Des produits locaux, bios ou raisonnés et de saison

Dès septembre, Coopalim compte proposer deux à trois ventes par mois, la prochaine est prévue le 19 en soirée. Puis une par semaine. Jusqu’à se transformer doucement en petit supermarché basé sur le local, les circuits courts et les produits de saison. Et ce, à la faveur des nouvelles adhésions pour s'occuper de la future épicerie autogérée.

A ses coopérateurs, Coopalim propose déjà 200 produits différents, mais l’association compte se rapprocher des 500 (alimentaires mais pas seulement). Pour le moment, elle ne reçoit par exemple ni viande ni laitage. Mais des frigos viennent d’arriver. Et des contacts avec une éleveuse des Vosges ont notamment été noués.
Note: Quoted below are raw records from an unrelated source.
/-- The scalar floating format a code gives; none for block types (05 R92). -/
def Hart.fmtOf (h : Hart) (code : Nat) : Option Fmt :=
  match h.fltT code with
  | some (.fmt f) => some f
  | _ => none

/-! ## Elements and masks -/

/-- Writes register `r`, whose highest written byte is `top` (14 R362). -/
def Hart.putV (h : Hart) (r : Nat) (v : VReg) (top : Nat) : Hart :=
  let i : Fin 32 := Fin.ofNat 32 r
  { h with
    v := h.v.set i v
    latch := dropLatch h.latch .vector i.val
    vc := { h.vc with
      vdirty := setBit h.vc.vdirty i.val true
      vhigh := h.vc.vhigh.set i (BitVec.ofNat 12 (max h.vc.vhigh[i].toNat (top + 1))) } }

/-- The element of width `w` at position `p` of the group that starts at register `n`. -/
def Hart.getE (h : Hart) (n w p : Nat) : Nat := getBits h.v[Fin.ofNat 32 (n + p * w / 16384)] (p * w % 16384) w

/-- Writes an element. -/
def Hart.setE (h : Hart) (n w p v : Nat) : Hart :=
  let r := n + p * w / 16384
  let lo := p * w % 16384
  h.putV r (setBits h.v[Fin.ofNat 32 r] lo w v) ((lo + w - 1) / 8)

/-- The bits of a mask, from either form (05 R102). -/
def Mask.toBits (m : Mask) : MBits :=
  match m with
  | .bitmap b => b
  | .list l => l.foldl (fun b k => setBit b k true) 0

/-- Writes mask register `n` (14 R362). -/
def Hart.putM (h : Hart) (n : Nat) (m : Mask) : Hart :=
  { h with m := h.m.set (Fin.ofNat 8 n) m, latch := dropLatch h.latch .mask (n % 8),
           vc := { h.vc with vdirty := setBit h.vc.vdirty (32 + n % 8) true } }

/-- Writes bit `k` of mask register `n`, which becomes a bitmap (05 R102). -/
def Hart.setM (h : Hart) (n k : Nat) (b : Bool) : Hart :=
  h.putM n (.bitmap (setBit (h.m[Fin.ofNat 8 n]).toBits k b))

/-- The bits of the mask P[34:32] names. -/
def Hart.predMask (h : Hart) (f : Fields) : Mask := h.m[Fin.ofNat 8 (f.p.toNat % 8)]

/-- pbit(k) xor MOD[41], with every ordinal enabled when there is no predicate (05 R103, R122). -/
def Hart.enabled (h : Hart) (f : Fields) (k : Nat) : Bool :=
  !f.predOn || ((h.predMask f).bit k != f.modBit 41)

/-- active(k) of 05 R103. -/
def Hart.active (h : Hart) (f : Fields) (k : Nat) : Bool := k < h.vl && h.vstart ≤ k && h.enabled f k

/-- The register of the predicate in VVALID's numbering. -/
def predRegs (f : Fields) : List Nat := if f.predOn then [32 + f.p.toNat % 8] else []

/-! ## Operand groups (02 R19, R20, 05 R95) -/

/-- A vector operand: first register, element width, and whether the entry gives it twice the width. -/
structure Opnd where
  reg : Nat
  w : Nat
  dbl : Bool := false
  deriving DecidableEq, Repr

/-- Registers of the group. -/
def Opnd.size (o : Opnd) (h : Hart) : Nat := if o.dbl then 2 * h.g else h.g

/-- The body fits a group of `size` registers at width `w` (05 R95). -/
def Hart.bodyFits (h : Hart) (size w : Nat) : Bool :=
  h.vl == 0 || (h.rows - 1) * h.colcap + h.cols ≤ size * 16384 / w

/-- Alignment and capacity of an operand. -/
def Opnd.ok (o : Opnd) (h : Hart) : Bool := o.size h ≤ 8 && o.reg % o.size h == 0 && h.bodyFits (o.size h) o.w

/-- Whether two runs of registers overlap. -/
def overlaps (a m b n : Nat) : Bool := a < b + n && b < a + m

/-- A destination may coincide exactly with a source and overlap it in no other way (02 R20). -/
def Opnd.clash (d s : Opnd) (h : Hart) : Bool :=
  overlaps d.reg (d.size h) s.reg (s.size h) && !(d.reg == s.reg && d.size h == s.size h)

/-- The registers of a group in VVALID's numbering. -/
def Opnd.regs (o : Opnd) (h : Hart) : List Nat := (List.range (o.size h)).map (o.reg + ·)

/-- Whether the operand groups pass 02 R19, R20 and 05 R95. -/
def groupsOk (h : Hart) (dsts srcs : List Opnd) : Bool :=
  (dsts ++ srcs).all (fun o => o.ok h) && dsts.all fun d => srcs.all fun o => !d.clash o h

/-! ## Tail (05 R103) -/

/-- The bits of a group that hold the body. -/
def Hart.bodyMask (h : Hart) (w : Nat) : Nat :=
  (List.range h.rows).foldl (fun a r => a ||| ((2 ^ (h.cols * w) - 1) <<< (r * h.colcap * w))) 0

/-- Zeroes every bit of a register outside `keep`. -/
def Hart.keepBits (h : Hart) (r keep : Nat) : Hart :=
  let k : VReg := BitVec.ofNat 16384 keep
  let out := ~~~k
  if out = 0 then h else h.putV r (h.v[Fin.ofNat 32 r] &&& k) (Nat.log2 out.toNat / 8)

/-- Zeroes the positions of a group outside the body. -/
def Hart.zeroTail (h : Hart) (o : Opnd) : Hart :=
  let m := h.bodyMask o.w
  (List.range (o.size h)).foldl (fun (x : Hart) i => x.keepBits (o.reg + i) (m >>> (16384 * i))) h

/-- The tail of a destination under TP. -/
def Hart.applyTp (h : Hart) (o : Opnd) : Hart := if h.tp then h.zeroTail o else h

/-- A mask destination as its instruction completes: the bits at and above VL under TP; a bitmap in any case (05 R102). -/
def Hart.applyTpM (h : Hart) (n : Nat) : Hart :=
  if h.tp then h.putM n (.bitmap ((h.m[Fin.ofNat 8 n]).toBits &&& BitVec.ofNat 8192 (2 ^ h.vl - 1)))
  else
    match h.m[Fin.ofNat 8 n] with
    | .bitmap _ => h
    | .list l => h.putM n (.bitmap (Mask.list l).toBits)

/-! ## Stream bindings (06 R165, R166) -/

/-- The registers a binding holds. -/
def VBind.size (b : VBind) : Nat := 2 ^ b.lg.toNat

/-- The W code of a format in the floating column (02 Table 2.3). -/
def Fmt.wCode : Fmt → Option (BitVec 4)
  | .e4m3 => some 3
  | .bf16 => some 4
  | .b32 => some 5
  | .b64 => some 6
  | .e5m2 => some 7
  | .b16 => some 8
  | _ => none

/-- The element type a binding keeps for a W code, as TYPE codes it: W = 0 takes VTYPE's as it then stands (06 R143, R165).
None for a block type, and for the widths of 2 and 4 bits, which 06 R144 gives to other instructions. -/
def Hart.bindType (h : Hart) (code : BitVec 4) : Option (BitVec 4) := (h.fmtOf code.toNat).bind Fmt.wCode

/-- The width of a binding's element type. -/
def VBind.width (b : VBind) : Nat := match fltCode b.type.toNat with | some t => t.width | none => 8

/-- The indices of the bindings of a direction whose group is one of the groups of `l`: first register and size. -/
def Hart.boundTo (h : Hart) (out : Bool) (l : List (Nat × Nat)) : List (Fin 4) :=
  (List.finRange 4).filter fun i =>
    (h.vbind[i]).v && (h.vbind[i]).out == out && l.any fun o => (h.vbind[i]).group.toNat == o.1 && (h.vbind[i]).size == o.2

/-- The indices of the bindings of a direction whose group is among the operands. -/
def Hart.bindings (h : Hart) (out : Bool) (l : List Opnd) : List (Fin 4) := h.boundTo out (l.map fun o => (o.reg, o.size h))

/-- Writes elements to a group in ordinal order, from ordinal 0. -/
def Hart.putBody (h : Hart) (n size w : Nat) (l : List Nat) : Hart :=
  ((List.range l.length).zip l).foldl (fun (x : Hart) e =>
    if h.pos e.1 * w / 16384 < size then x.setE n w (h.pos e.1) e.2 else x) h

/-- The pull of one IN binding: elements into the body, or the end of the stream (06 R166). -/
def pullOne (s : State) (i : Fin 4) : Eff :=
  let h := s.me
  let b := h.vbind[i]
  let x := s.myHandle b.handle.toNat
  if b.drained then .done s
  else if !x.isPort true then laneFault s
  else if h.vl ≤ x.port.length then
    .done ((s.setMyHandle b.handle.toNat { x with port := x.port.drop h.vl }).modMe fun h =>
      h.putBody b.group.toNat b.size b.width (x.port.take h.vl))
  else if x.ended then
    let s := s.setMyHandle b.handle.toNat { x with port := [] }
    .trap (s.modMe fun h =>
      { (h.putBody b.group.toNat b.size b.width x.port) with vbind := h.vbind.set i { b with drained := true } })
      { cause := 0x17, eaddr := BitVec.ofNat 64 x.port.length }
  else .wait s .stream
Le futur commerce prend forme.

« D’ici un an et demi à deux ans, on espère atteindre les 1.000 adhérents, pour disposer d’une autonomie économique et faire tourner la boutique quelques heures par jour », clarifie Françoise Pèlerin, la déléguée générale. A terme, elle espère attirer des coopérateurs aux profils plus diversifiés. Simplement, pour faire ses achats, il faut adhérer et s’engager.

Plusieurs rendez-vous d'information

 

Afin d'informer les curieux, des permanences sont prévues tous les lundis de septembre au 7, rue Kageneck. Une réunion de rentrée aura également lieu le 13 septembre.